Roadmap

This document outlines the planned development path for fast-seqfunc.

Current Roadmap Items

Additional Predictor Columns

Extend Fast-SeqFunc to incorporate additional predictor columns alongside sequence data, enabling context-aware sequence-function modeling. This will allow users to include experimental conditions, environmental factors, or other relevant variables that may influence sequence function relationships.

Preprocessing Pipeline: Automatic handling of numerical and categorical additional predictors
Enhanced CLI Support: Command-line options for specifying additional predictor columns
Serialization Enhancements: Extended model format to include additional predictor information
Feature Importance Analysis: Tools to understand the relative importance of sequence features vs. additional predictors

See the detailed design document in docs/design/additional_predictors.md.

Expanded Embedding Methods

Support for more sequence embedding methods beyond one-hot encoding. While the CLI and core functions reference "carp" and "esm2" embedders, these are not currently implemented. Integrating with ESM2, CARP, or other pre-trained models will enhance the library's capabilities.

Signal Detection and Analysis Tools

Enhance Fast-SeqFunc's primary purpose of detecting signal in sequence-function data:

Automated Signal Detection Reports: Generate comprehensive reports that clearly indicate whether signal exists in the data with statistical confidence measures
Benchmark Comparisons: Automatically compare model performance against random expectation and theoretical upper bounds
Advanced Visualization Tools: Create specialized visualizations that highlight the presence or absence of signal in different ways
Candidate Generation Strategies: Develop smarter approaches for generating candidate sequences when signal is detected
Signal-Guided Model Selection: Automatically recommend more advanced modeling approaches when sufficient signal is detected
Effect Size Analysis: Tools to estimate the magnitude of sequence effects on function

Batch Processing for Large Datasets

Implement efficient batch processing for datasets that are too large to fit in memory, especially when using more complex embedding methods that require significant computational resources.

Cluster-Based Cross-Validation Framework

Enhance the validation strategy with cluster-based cross-validation, where sequences are clustered at a specified identity level (e.g., using CD-HIT) and entire clusters are left out during training.
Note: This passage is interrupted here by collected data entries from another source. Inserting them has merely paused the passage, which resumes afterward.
/-- What an ACK does (R435, R438). -/
theorem actAck_facts (late : Bool) :
    (¬ AckForm h → u.actAck c h late = u.violation c) ∧ (AckForm h → (u.conn c).st ≠ 3 → u.actAck c h late = u) ∧
    (AckForm h → (u.conn c).st = 3 → u.actAck c h late = ((if late then u.late else u).acknowledge c (beAt h 17 3) State.cairnAcked).rekey c) := by
  have form : (¬ formOk h ∨ h.length ≠ 48 ∨ ¬ hZero h 16 1 ∨ ¬ hZero h 26 2 ∨ ¬ hZero h 36 12) ↔ ¬ AckForm h := by
    simp only [hZero_iff, AckForm, Classical.not_and_iff_not_or_not, ne_eq]
  exact ⟨fun bad => if_pos (form.mpr bad), fun good idle => (if_neg (fun k => form.mp k good)).trans (if_pos idle),
    fun good up => (if_neg (fun k => form.mp k good)).trans (if_neg (fun k => k up))⟩

/-- What an acknowledgement frees (R435). -/
theorem acknowledge_facts (psn : Nat) (done : State → OMsg → State) {x : Conn} (hx : u.conn c = x) : let d := (psn + 2 ^ 24 - x.una % 2 ^ 24) % 2 ^ 24
    (64 ≤ d ∨ x.top < x.una + d + 1 → u.acknowledge c psn done = u) ∧
    (d < 64 → x.una + d + 1 ≤ x.top → u.acknowledge c psn done = State.pump ((x.outq.filter fun m => m.psn + m.packets ≤ x.una + d + 1).foldl done
      (u.setConn c { x with una := x.una + d + 1, snd := max x.snd (x.una + d + 1), tries := 0, movedOnce := false
                            outq := x.outq.filter fun m => x.una + d + 1 < m.psn + m.packets })) c 64) := by
  subst hx
  exact ⟨fun stale => if_pos stale, fun near sent => if_neg (by omega)⟩

def NakForm (h : Bytes) : Prop := formOk h = true ∧ h.length = 48 ∧ 1 ≤ beAt h 16 1 ∧ beAt h 16 1 ≤ 12 ∧ beAt h 30 18 = 0

/-- What a NAK does (R436, R459). -/
theorem actNak_facts {x : Conn} (hx : u.conn c = x) : let code := beAt h 16 1
    let hint := beAt h 24 4
    let d := (beAt h 17 3 + 2 ^ 24 - x.una % 2 ^ 24) % 2 ^ 24
    let t := u.actNak c h
    (¬ NakForm h → t = u.violation c) ∧ (NakForm h → x.st ≠ 3 → t = u) ∧
    (NakForm h → x.st = 3 → (code = 1 → t = State.rekey (State.pump (u.setConn c { x with snd := x.una, holdUntil := 0 }) c 64) c) ∧
      (2 ≤ code → code ≤ 5 → (64 ≤ d ∨ x.top ≤ x.una + d → t = u) ∧
        (d < 64 → x.una + d < x.top → t = u.setConn c { x with snd := x.una + d, holdHello := decide (hint = 0xFFFFFFFF)
                                                               holdUntil := if hint = 0xFFFFFFFF then 0 else u.time.uptime + usTicks hint })) ∧
      (6 ≤ code → t = (u.acknowledge c (beAt h 17 3) fun y m => if m.cairn = 0 then y else y.cairnBroken (m.cairn - 1) 4).rekey c)) := by
  intro code hint d t
  have form : (¬ formOk h ∨ h.length ≠ 48 ∨ beAt h 16 1 = 0 ∨ 12 < beAt h 16 1 ∨ ¬ hZero h 30 18) ↔ ¬ NakForm h := by
    simp only [hZero_iff, NakForm, Classical.not_and_iff_not_or_not, ne_eq, Nat.not_le, Nat.lt_one_iff]
  subst hx
  refine ⟨fun bad => if_pos (form.mpr bad), fun good idle => (if_neg (fun k => form.mp k good)).trans (if_pos idle), fun good up => ?_⟩
  have run : t = if code = 1 then (u.goBack c).rekey c else if code ≤ 5 then u.holdMessage c (beAt h 17 3) hint
      else (u.acknowledge c (beAt h 17 3) fun t m => if m.cairn = 0 then t else t.cairnBroken (m.cairn - 1) 4).rekey c :=
    (if_neg (fun k => form.mp k good)).trans (if_neg (fun k => k up))
  refine ⟨fun again => run.trans (if_pos again), fun low high => ?_, fun terminal => run.trans ((if_neg (by omega)).trans (if_neg (by omega)))⟩
  have held := run.trans ((if_neg (by omega)).trans (if_pos high))
  exact ⟨fun stale => held.trans (if_pos stale), fun near sent => held.trans (if_neg (by omega))⟩

/-! ### HELLO -/

def HelloForm (h : Bytes) : Prop := formOk h = true ∧ h.length = 48 ∧ beAt h 16 1 ≤ 3 ∧ bits (beAt h 17 1) 7 1 = 0 ∧ beAt h 18 2 = 0 ∧ beAt h 44 4 = 0

/-- What a HELLO does (R433, R461 to R464). -/
theorem actHello_facts (p : Nat) {x : Conn} (hx : u.conn c = x) : let kind := beAt h 16 1
    let t := u.actHello c p h
    (¬ HelloForm h → t = u.violation c) ∧ (HelloForm h → kind = 2 → t = u) ∧ (HelloForm h → x.quarantined = true → t = u) ∧
    (HelloForm h → x.quarantined = false → (kind = 0 → t = u.answerHello c p h) ∧
      (kind = 1 → x.st ≠ 2 → t = u) ∧ (kind = 1 → x.st = 2 → t = u.connUp c p
        (if connSealed (u.connEntry c) then some (sessionKey (u.connKey c) x.nonce (slice h 24 16) c (hScid h)) else none)) ∧
      (kind = 3 → t = if x.st = 3 then u.connDown c else u)) := by
  intro kind t
  have form : (¬ formOk h ∨ h.length ≠ 48 ∨ 3 < beAt h 16 1 ∨ bits (beAt h 17 1) 7 1 ≠ 0 ∨ ¬ hZero h 18 2 ∨ ¬ hZero h 44 4) ↔ ¬ HelloForm h := by
    simp only [hZero_iff, HelloForm, Classical.not_and_iff_not_or_not, ne_eq, Nat.not_le]
  subst hx
  have still (good : HelloForm h) (held : (u.conn c).quarantined = true ∧ kind ≠ 2) : t = u := (if_neg (fun k => form.mp k good)).trans (if_pos held)
  have run (good : HelloForm h) (free : ¬ ((u.conn c).quarantined = true ∧ kind ≠ 2)) (n : Nat) : kind = n → t = match n with
      | 0 => u.answerHello c p h
      | 1 => if (u.conn c).st = 2 then u.connUp c p
          (if connSealed (u.connEntry c) then some (sessionKey (u.connKey c) (u.conn c).nonce (slice h 24 16) c (hScid h)) else none) else u
      | 2 => u
      | _ => if (u.conn c).st = 3 then u.connDown c else u := by
    intro hn
    refine (if_neg (fun k => form.mp k good)).trans ((if_neg free).trans ?_)
    obtain rfl : beAt h 16 1 = n := hn
    generalize beAt h 16 1 = n
    match n with
    | 0 => rfl
    | 1 => rfl
    | 2 => rfl
    | n + 3 => rfl
  refine ⟨fun bad => if_pos (form.mpr bad), fun good report => run good (by simp [report]) 2 report, fun good held => ?_, fun good free => ?_⟩
  · by_cases report : kind = 2
    · exact run good (by simp [report]) 2 report
    · exact still good ⟨held, report⟩
  · have runs := run good (by simp [free])
    exact ⟨fun ask => runs 0 ask, fun answer other => (runs 1 answer).trans (if_neg other), fun answer asked => (runs 1 answer).trans (if_pos asked), fun down => runs 3 down⟩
This approach provides a more realistic assessment of model generalizability to truly novel sequences.

ONNX Model Integration

Add support for exporting models to ONNX format and rehydrating models from ONNX rather than pickle files, improving portability, performance, and security.

Caching Mechanism

Add disk caching for embeddings to improve performance on repeated runs with the same sequences.

Enhanced Visualization Options

Develop built-in visualizations for model performance and sequence importance analysis to help users better understand their models.

FASTA File Support

Add direct support for loading sequence data from FASTA files, a common format in bioinformatics.

Completed Items

The following items from the previous roadmap have been implemented and are now available:

Custom Alphabets via Configuration File: The Alphabet class supports loading/saving custom alphabets through JSON configuration files with the from_json and to_json methods.
Auto-Inferred Alphabets: The infer_alphabet function can automatically infer alphabets from input sequences, and is exposed in the public API.
Automatic Cluster Splits: Basic data splitting capabilities are available through the synthetic data generation functionality, though not based on sequence clustering.

Future Considerations

Additional roadmap items will be added here after review.